The Fourth District extended that rule in a recent case to allow contact between counsel for plaintiff minority owners and directors of a corporation allied with plaintiffs and in conflict with the corporation when plaintiffs' counsel secured the permission of the directors' counsel but not the corporation's counsel. The court pointed out that corporate counsel could not ethically represent both the dissident directors and the corporation. (La Jolla Cove Motel and Hotel Apartments, Inc. v. Superior Court, 121 Cal. App. 4th 773 (2004).) In any event, there was no showing that the directors disclosed confidential information to the plaintiffs' counsel in violation of their fiduciary duties.

The rule that emerges from these cases does not authorize unfettered ex parte contacts with agents of adversaries. Both decisions rested on alternative grounds: one that there was no actual knowledge of representation, the other that there was no showing of confidential information being disclosed. The point is to exercise a great deal of caution when speaking with those affiliated with adversaries outside of a deposition. You want to avoid having to explain to a court why such contacts should not require disqualification.

VIII. Thou Shalt Exercise Caution in Representing Conflicting Interests
A corollary to the rule about ex parte communications with agents is to beware when representing conflicting interests in a deposition. One of the reasons the court allowed the contact in La Jolla Cove Motel was that it would have violated Rule of Professional Conduct 3-600, which circuitously allows a lawyer to represent the constituents of an entity only consistent with Rule 3-310. That rule prohibits accepting representation of potentially or actually adverse interests without the informed written consent of each. (Rule 3-310(C).) Failure to follow that rule could lead to disqualification-so careful analysis, and the required consents, should precede an offer to represent a constituent at a deposition.

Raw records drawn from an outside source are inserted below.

/-- R37: a decision time is due exactly where the step's pass would decide a step. -/
theorem State.decisionsDue_iff (s : State) : s.decisionsDue = true ↔ s.isDue .decisionTime := by
  simp only [State.decisionsDue, State.isDue, Bool.and_eq_true, beq_iff_eq, List.any_eq_true, List.mem_finRange, true_and]
  refine and_congr_right fun _ => exists_congr fun j => ?_
  constructor
  · intro h
    split at h
    · rename_i e v hi
      obtain ⟨h1, h2, h3⟩ := (Ste.inState_iff _ _ _ _ _).1 hi
      refine ⟨e, v, h1, h2, h3, ?_⟩
      unfold StepEval.decisionDue at h
      cases hd : v.decision with
      | none => simp [hd] at h
      | some d => exact ⟨d, rfl, by simpa [hd] using h⟩
    · cases h
  · rintro ⟨e, v, h1, h2, h3, d, hd, hle⟩
    rw [(Ste.inState_iff _ _ _ e v).2 ⟨h1, h2, h3⟩]
    simpa [StepEval.decisionDue, hd] using hle

/-- R15, R32, R84: what the end work of an end begins with, whatever the free value. -/
theorem State.settleEnd_begins (c : Nat) (s : State) :
    EndBegins c s { s.settleEnd c with choices := (s.settleEnd c).choices + 1 } := by
  refine ⟨s.settle, s.settleEnd c, s.settle_delivered, by rw [(State.settleEnd_frame c s).choices], ?_, ?_⟩
  · rintro ⟨hc, hd⟩
    have hd' := s.settle.decisionsDue_iff.2 hd
    refine ⟨s.settle.decideAll, by simp [exec, execDecisionTime, hd'], ?_⟩
    simp only [State.settleEnd, hd', hc, and_self, if_true]
    exact State.endedInPass_spec (State.decideAll_frame _).behind _
  · intro hn
    have hn' : ¬(s.settle.decisionsDue = true ∧ c % 2 = 1) := fun h => hn ⟨h.2, s.settle.decisionsDue_iff.1 h.1⟩
    refine ⟨fun he => by simp [State.settleEnd, hn', he], fun n p hl hp => ?_⟩
    cases (delivered_iff _ _ _).1 hp
    have hs : s.settle = (s.deliverFirst n).deliverNext := by rw [State.settle, hl, State.deliverFirst_succ]
    simp only [State.settleEnd, hn', if_false, hl, Nat.add_sub_cancel, ne_eq, Nat.succ_ne_zero, not_false_eq_true, true_and]
    constructor
    · intro hr
      rw [if_pos hr, hs]
      exact State.endedInPass_spec (State.deliverNext_frame _).behind _
    · intro hr
      rw [if_neg hr]

/-- An end keeps the queue of waiting commands and the clock, and makes one free choice. -/
theorem State.takeEnd_frame (s : State) (cause : EndCause) :
    (s.takeEnd cause).pending = s.pending ∧ (s.takeEnd cause).clock = s.clock ∧ (s.takeEnd cause).mp = s.mp ∧
      (s.takeEnd cause).choices = s.choices + 1 := by
  have h := State.settleEnd_frame (Config.choose s.choices) s
  have k := State.endRun_endFrame
    { s.settleEnd (Config.choose s.choices) with choices := (s.settleEnd (Config.choose s.choices)).choices + 1 } cause
  unfold State.takeEnd
  exact ⟨k.pending.trans h.pending, k.clock.trans h.clock, k.mp.trans h.mp, k.choices.trans (congrArg (· + 1) h.choices)⟩

/-! ## Validation (R27, R28) -/

/-- R28: a step without a fault passes every check. -/
theorem State.stepFault_none (s : State) (k : Fin 64) (e : StepEntry) (h : s.stepFault k e = none) :
    anchorOk s.ste.staged k e = true ∧ e.kindOk = true ∧ e.windowOk = true ∧ e.countOk = true ∧
      s.condOk e.cond = true ∧ e.actions.all s.actionSourceOk = true ∧ e.actions.all s.actionPermitted = true ∧
      e.orderOk = true := by
  unfold State.stepFault at h
  cases h1 : anchorOk s.ste.staged k e <;> cases h2 : e.kindOk <;> cases h3 : e.windowOk <;> cases h4 : e.countOk <;>
    cases h5 : s.condOk e.cond <;> cases h6 : e.actions.all s.actionSourceOk <;>
    cases h7 : e.actions.all s.actionPermitted <;> cases h8 : e.orderOk <;>
    simp only [h1, h2, h3, h4, h5, h6, h7, h8, Bool.not_true, Bool.not_false, Bool.and_self, Bool.and_true, Bool.and_false,
      Bool.false_eq_true, if_true, if_false, reduceCtorEq] at h
  simp

/-- R28: a plan that passes has no step with a fault. -/
theorem State.validate_steps (s : State) (h : s.validate = none) (k : Fin 64) (e : StepEntry)
    (hk : s.ste.staged[k] = some e) : s.stepFault k e = none := by
  unfold State.validate at h
  split at h
  · cases h
  · cases hp : s.planFault with
    | some f => simp [hp] at h
    | none =>
      have := List.findSome?_eq_none_iff.1 hp k (List.mem_finRange k)
      simpa [hk] using this

/-- R28, DENIED: the drive channels that a passing plan names are in the permit mask. -/
theorem State.validate_permits (s : State) (h : s.validate = none) (k : Fin 64) (e : StepEntry)
    (hk : s.ste.staged[k] = some e) (c : Fin 8) (op : DriveOp) (ha : Action.drive c op ∈ e.actions) :
    s.permitMask.getLsbD c.val = true := by
  have := (State.stepFault_none s k e (State.validate_steps s h k e hk)).2.2.2.2.2.2.1
  exact List.all_eq_true.1 this _ ha

/-! ## What is ready (00_scope.md) -/

/-- A command stands in a list of due commands where its condition holds. -/
theorem mem_whenDue (c : Bool) (i j : Instr) : j ∈ whenDue c i ↔ c = true ∧ j = i := by
  cases c <;> simp [whenDue]

/-- With nothing ready the part ticks. -/
theorem State.advance_of_idle (s : State) (h : s.ready = []) : s.advance = s.tick := by
  simp [State.advance, h]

IX. Thou Shalt Not Treat the Court Reporter as a Confidante
A court reporter is a neutral third party with a defined function in a deposition. (Cal. Code Civ. Proc. § 2025(k).) He or she is prohibited from commenting on "the demeanor of any witness, attorney, or party present at the deposition." (Cal. Code Civ. Proc. § 2025(k)(3).) No attorney should ask a court reporter to violate those statutory ethical obligations. At least as important, an attorney should not share personal observations or allow clients to share their observations about the witness, opposing counsel, or theory of the case with the court reporter. There is no attorney-court reporter privilege.

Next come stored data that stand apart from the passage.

/-- R68: a MARK request in a run. -/
theorem State.mark_works {tag : Byte} {label : Bytes} (hnone : s.mp.inHand = none) (hl : s.live = true) :
    Works .plain s ({ s with mp := { s.mp.pop with inHand := some (0x25, tag) } }.enqueue (s.stationMark label)) := by
  refine .single (.store s s.fu { s.ts with input := s.ts.input ++ [s.stationMark label] }
    { s.mp.pop with inHand := some (0x25, tag) } rfl id Mp.pop_fits fun hs => ?_)
  refine ⟨hs.sound, ⟨hs.roomy.capacity, fun _ => hs.roomy.reserve (.inl hl), ?_, hs.roomy.quotas, ?_,
    fun h => absurd (hl.symm.trans h) (by decide), ?_⟩, ?_, ?_, hs.fragments⟩
  · exact fun w hw => (List.mem_append.1 hw).elim (hs.roomy.sizes w) fun h => by
      rw [List.mem_singleton.1 h]; simp [State.stationMark, Rec.units, RecBody.units]
  · exact fun _ w hw => (List.mem_append.1 hw).elim (hs.roomy.running hl w) fun h => by
      rw [List.mem_singleton.1 h]; simp [State.stationMark, Rec.closesRun]
  · intro ha
    obtain ⟨w, ws, hin, h⟩ := hs.roomy.pair ha
    exact ⟨w, ws ++ [s.stationMark label], by simp [hin], h⟩
  · intro hm ht
    obtain ⟨n, h1, h2, h3⟩ := hs.trigger hm ht
    exact ⟨n, h1, h2, fun hst _ ha => h3 hst (.inl hl) ha⟩
  · have hm := hs.marks
    rw [hnone] at hm
    simp only [Option.isSome_none, Bool.false_eq_true, if_false] at hm
    simp [List.filter_append, hm, State.stationMark]

theorem execMark_works {tag : Byte} {label : Bytes} {t : State} (h : execMark tag label s = .next t) : Works .plain s t := by
  cases h
  dsimp only
  split
  · rename_i h
    obtain ⟨⟨htake, -⟩, hl⟩ := by simpa only [Bool.and_eq_true] using h
    exact s.mark_works (Mp.canTake_inHand htake).1 hl
  · exact takeRequest_works s fun _ => .refl

end

end Sys2Proof.Machine
end

section
/-! The work of the commands of chapters 5 to 10. -/

namespace Sys2Proof.Machine

open Relation

section
variable {x : Scope} (s : State)

/-! ## The banks (chapter 5) -/

theorem bankSetOwner_works (bank : Byte) (b : Bytes) : Works .bank s (bankSetOwner bank b s).state := by
  unfold bankSetOwner
  split
  · rename_i c r _ _
    have h0 : Works .bank s (s.setLau c { s.lau[c] with settings := r, acq := none, trackWaiting := false }) :=
      s.setLau_works c _ rfl
    unfold State.bankSet
    dsimp only [okay]
    split
    · exact (h0.trans (State.startInterval_works _ _)).trans (State.beginAcq_works _ _ _)
    · exact h0.trans (State.setBank_works _ _ _ _)
  · exact .refl

theorem acquireOwner_works (bank : Byte) : Works x s (acquireOwner bank s).state := by
  unfold acquireOwner
  split
  · exact .refl
  · split
    · exact .refl
    · unfold State.acquire
      dsimp only [okay]
      refine .trans ?_ (State.beginAcq_works _ _ _)
      split
      · exact State.startInterval_works _ _
      · exact .refl

theorem bankQueryOwner_works (bank : Byte) : Works x s (bankQueryOwner bank s).state := by
  unfold bankQueryOwner; split <;> exact .refl

theorem State.intervalStart_works (b : Fin 4) : Works x s (s.intervalStart b) := by
  unfold State.intervalStart
  dsimp only
  split
  · exact (s.startInterval_works b).trans (State.setLau_works _ _ _ rfl)
  · exact (s.startInterval_works b).trans (State.beginAcq_works _ _ _)

theorem execAcquisitionEnd_works {b : Fin 4} {t : State} (h : execAcquisitionEnd b s = .next t) : Works .bank s t := by
  cases h
  split
  · split
    · exact s.endAcq_works b _
    · exact .refl
  · exact .refl

/-! ## The channels and monitors (chapter 6) -/

theorem chanSetOwner_works (channel : Byte) (b : Bytes) : Works x s (chanSetOwner channel b s).state := by
  unfold chanSetOwner
  split
  · split
    · exact .refl
    · exact .single (.channel _ _ _)
  · exact .refl

theorem rateSetOwner_works (monitor : Byte) (b : Bytes) : Works x s (rateSetOwner monitor b s).state := by
  unfold rateSetOwner
  split
  · split
    · exact .refl
    · exact .single (.monitor _ _ _)
  · exact .refl

theorem rateQueryOwner_works (monitor : Byte) : Works x s (rateQueryOwner monitor s).state := by
  unfold rateQueryOwner; split <;> exact .refl

theorem State.watchChannel_works (c : Fin 24) : Works x s (s.watchChannel c) := by
  unfold State.watchChannel
  split
  · exact .single (.channel _ _ _)
  · exact .refl

theorem State.pinMoved_works (pin : Pin) : Works x s (s.pinMoved pin) := by
  cases pin with
  | mc c => exact (s.watchChannel_works c).trans (State.sampleChannel_works _ c)
  | stb => exact s.sampleStb_works
  | rx p => exact s.sampleRx_works p
  | data _ => exact .refl
  | tdo => exact .refl
  | ref _ => exact .refl

theorem execRawInputChange_works {pin : Pin} {mv : Nat} {t : State} (h : execRawInputChange pin mv s = .next t) :
    Works x s t := by
  cases h
  exact .trans (.single (.pins s (s.pins.put pin mv))) (State.pinMoved_works _ _)

theorem execTransitionAccepted_works {c : Fin 24} {t : State} (h : execTransitionAccepted c s = .next t) :
    Works x s t := by
  cases h
  split
  · split
    · exact s.acceptTransition_works c _
    · exact .refl
  · exact .refl

/-! ## The code port (chapter 7) -/

theorem codeSetOwner_works (b : Bytes) : Works x s (codeSetOwner b s).state := by
  unfold codeSetOwner
  split
  · exact .refl
  · rename_i r _
    split
    · exact .refl
    · rename_i hl
      -- outside a run no CODE record is open
      have h0 : Works x s (s.setCdp { s.cdp with settings := r, foldFrom := none }) := .single (.code _ _ id fun _ hr p hp =>
        absurd (hr p hp).1 hl)
      exact h0.trans (State.setCdp_works _ _ rfl rfl rfl)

An opposing counsel who overhears or otherwise learns of such a conversation may argue that those comments may be used against the disclosing counsel's client because any work-product protection was waived. Any comments made by a client to a court reporter, of course, are directly discoverable.

X. Thou Shalt Not Ask the Court Reporter for Special Favors
Generally, what is offered to one party in a deposition must be offered to all parties. For example, the controlling statute explicitly states that if one party requests an advance copy of a deposition, the court reporter must "immediately notify all other parties attending the deposition of the request" and make a copy of the full or partial deposition transcript available to all parties at the same time. (Cal. Code Civ. Proc. § 2025(p).)

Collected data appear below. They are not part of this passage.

-- ==== Sys2Proof/Machine/State.lean ====
section
/-! DEFINITION. The state of the block: every register, buffer, queue, counter, mode and pin the spec names, as plain
data, and the queue of commands that wait. Names follow the spec; each type's docstring names the rules it rests on. -/

namespace Sys2Proof.Machine

/-- Why the block stops with a fault. -/
inductive Fault where
  /-- Raised by `withHost` for a byte the host has written past the 64 TiB of the own package's pool (R277): the spec
  gives no such address. Safe: the model stops where no hardware access exists. -/
  | noSuchAddress (pa : Nat)
deriving DecidableEq, Repr

/-- Why a command is turned away with no effect. -/
inductive Refusal where
  /-- A row whose meaning is not written. Safe. -/
  | notModelled (mnemonic : String)
  /-- The event of the row cannot take place in this state: the spec's own condition for it does not hold (nothing is
  in flight, no such coach, the tick is past, the entry names another row). Raised by every row's guard. Safe: the
  hardware takes no such step. -/
  | notEnabled (why : String)
deriving DecidableEq, Repr

/-- R448. -/
inductive BlockSt where
  | off | safe | loaded | ready | serving | draining | contained
deriving DecidableEq, Repr, Inhabited

/-- R406. -/
inductive TenSt where
  | free | loading | running | quiescing | halted
deriving DecidableEq, Repr, Inhabited

/-- R240, *Port states*. -/
inductive PortSt where
  | down | training | idle | armed | running | braking
deriving DecidableEq, Repr, Inhabited

/-- R409, `TEN_CTXn_STATE`: an occupied slot is resident, or being parked, or being unparked. -/
inductive SlotSt where
  | empty | resident | parking | unparking
deriving DecidableEq, Repr, Inhabited

/-- R229. -/
inductive CartSt where
  | free | filling | queued | held | chain
deriving DecidableEq, Repr, Inhabited

/-- R128. -/
inductive BankSt where
  | clear | opened | sealed
deriving DecidableEq, Repr, Inhabited

/-- R210: the spaces of a stream or copy. -/
inductive Space where
  | memory | scratch | laneLocal | hitch
deriving DecidableEq, Repr, Inhabited

/-- The units that hold order queues (R328, R331). -/
inductive UnitRef where
  | gather (e : Nat)
  | mover (m : Nat)
  | arena (c : Nat)
  | pool (c : Nat)
  | scan (c : Nat)
  | topk (c : Nat)
  | ia (c : Nat)
deriving DecidableEq, Repr, Inhabited

/-- R369: kinds of access to memory. -/
inductive Access where
  | read | write | atomic | fetch
deriving DecidableEq, Repr, Inhabited

/-- A command the front end has taken and not yet completed: its ring, ring index, tenancy, context, opcode
and entry (R352, R353). -/
structure CmdRef where
  ring : Nat
  idx : W32
  ten : Nat
  ctx : Nat
  opcode : Nat
  entry : CmdEntry
deriving DecidableEq, Repr, Inhabited

/-- R82: a table descriptor as the block holds it. -/
structure TableDesc where
  format : Nat := 0
  width : Nat := 0
  exp : Int := 0
  train : Bool := false
  nocache : Bool := false
  dir : Bool := false
  base : Nat := 0
  rows : Nat := 0
  slots : Nat := 0
  dirptr : Nat := 0
  ownfn : Nat := 0
  nown : Nat := 0
  obase : Nat := 0
  wbase : Nat := 0
  exclog : Nat := 0
  ownparm : Nat := 0
  aways : Nat := 0
  acap : Nat := 0
deriving DecidableEq, Repr, Inhabited

/-- R126–R129, R511: an arena bank: its address, its header's fields, the block's own CLOSED term, which slots are done
(folded or passed out), which SEND slots have been sent, the seal accepted and not yet in effect (R143), and whether a line put of its
rows has been accepted since it was opened (R135). -/
structure Bank where
  addr : Nat := 0
  st : BankSt := .clear
  step : W32 := 0
  nslot : Nat := 0
  conv : W32 := 0
  comb : W32 := 0
  added : W32 := 0
  nan : W32 := 0
  recvrow : W32 := 0
  under : W32 := 0
  sat : W32 := 0
  folded : W32 := 0
  held : W32 := 0
  closed : W32 := 0
  unapplied : W32 := 0
  done : List Nat := []
  sent : List Nat := []
  sealing : Option Nat := none
  put : Bool := false
deriving DecidableEq, Repr, Inhabited

/-- R80, R125, R393: a table the tenancy holds. -/
structure Table where
  num : Nat
  desc : TableDesc
  recv : Bank := {}
  send : Bank := {}
  ways : W64 := 0
deriving DecidableEq, Repr, Inhabited

/-- Who holds a cart in FILLING or HELD (R233, R236): an order of a task, a coach, a port. -/
inductive CartHolder where
  | none
  | order (id task : Nat) (unit : UnitRef)
  | coach (c : CoachRef)
  | port (p : Nat)
deriving DecidableEq, Repr, Inhabited

/-- R94, R346: the SEND rows a cart carries: their table, first slot and number, and the context and task of their `ln.put`. -/
structure SentRows where
  table : Nat
  first : Nat
  count : Nat
  ctx : Nat
  task : Nat
deriving DecidableEq, Repr, Inhabited

/-- R229, R230, R234, R346: one cart of a pool; `clu` is the cluster a CHAIN cart stands at; `rows` is the SEND rows it
carries. -/
structure Cart where
  st : CartSt := .free
  len : Nat := 0
  tag : W32 := 0
  holder : CartHolder := .none
  clu : Nat := 0
  rows : Option SentRows := none
deriving DecidableEq, Repr, Inhabited

/-- R226–R232: a built hitch; `queue` is its QUEUED carts, oldest first; `dismantle` the commands that wait for it. -/
structure Hitch where
  num : Nat
  ctx : Nat
  prod : Nat
  cons : Nat
  cluster : Nat
  base : Nat
  size : Nat
  carts : List Cart
  queue : List Nat := []
  produced : W32 := 0
  consumed : W32 := 0
  dismantle : List CmdRef := []
  users : List Nat := []
deriving DecidableEq, Repr, Inhabited

/-- R416–R419: a PARK or UNPARK in execution; `restore`: the TICK of the save that an UNPARK brings back. -/
structure Move where
  cmd : CmdRef
  area : Nat
  start : Nat
  restore : Option Nat := none
deriving DecidableEq, Repr, Inhabited

/-- R65, R408–R411, R498: a resident slot: its share registers, its context, its shared counters (16 × cluster + n), and
when it became RESIDENT-BLOCKED (R421). -/
structure Slot where
  lane : W32 := 0
  sp : W32 := 0
  xwin : W32 := 0
  ctx : Nat := 0
  st : SlotSt := .empty
  xc : SMap W32 := []
  blockedSince : Option Nat := none
  move : Option Move := none
  tcOpen : Bool := false
deriving DecidableEq, Repr, Inhabited

/-- R55, R497: a pinned range and its status. -/
structure Pin where
  en : Bool := false
  base : BitVec 27 := 0
  size : W16 := 0
  st : BitVec 2 := 0
  w : Bool := false
  limit : Bool := false
  fault : BitVec 8 := 0
  faddr : BitVec 27 := 0
deriving DecidableEq, Repr, Inhabited

/-- R371, *Translation faults*: what an access serves. -/
inductive Serving where
  | task (id : Nat)
  | checkpoint
  | window
  | pinWalk
deriving DecidableEq, Repr, Inhabited

/-- R365, R371: one that waits for a walk or for a fault's answer: the unit, what its access serves, its device address and kind. -/
structure Party where
  unit : UnitRef
  serv : Serving
  va : Nat := 0
  kind : Access := .read
deriving DecidableEq, Repr, Inhabited

/-- R371, R372: a pending fault: its id, its record's SEQ, code, 2 MiB region, the parties stalled on it, and when its record was
written. -/
structure PendFault where
  fid : W16
  seq : W32
  code : BitVec 8
  va : Nat
  units : List Party
  serving : Serving
  tick : Nat
deriving DecidableEq, Repr, Inhabited

/-- R291–R293: a checkpoint region and a checkpoint. -/
structure CkRegion where
  src : Nat
  len : Nat
  dst : Nat
deriving DecidableEq, Repr, Inhabited

/-- R291: a part of a checkpoint region within one leaf: its source, length and destination, where its source lies once it has been
translated, and its bytes as they stood at the tick taken. -/
structure CkPiece where
  src : Nat
  len : Nat
  dst : Nat
  pa : Option Nat := none
  bytes : List Byte := []
deriving DecidableEq, Repr, Inhabited

/-- R291, R293: a checkpoint; `image` is its regions' pieces that are not yet written; `writing`: the image is written but for the
windows' responses. -/
structure Checkpoint where
  cmd : CmdRef
  taken : Nat
  image : List CkPiece
  writing : Bool := false
deriving DecidableEq, Repr, Inhabited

The court reporter is also prohibited from going "off the record" without the agreement of all parties present, unless a party or deponent requests suspension of the proceedings to obtain a protective order "on the ground that the examination is being conducted in bad faith or in a manner that unreasonably annoys, embarrasses, or oppresses that deponent or party." (Cal. Code Civ. Proc. § 2025(n).) Asking for special favors based on a long-standing relationship with a particular court reporter invites the reporter to disregard statutory duties of neutrality.

Daniel E. Eaton is a shareholder at the firm of Seltzer Caplan McMahon Vitek in San Diego and chair of the San Diego County Bar Association Legal Ethics Committee.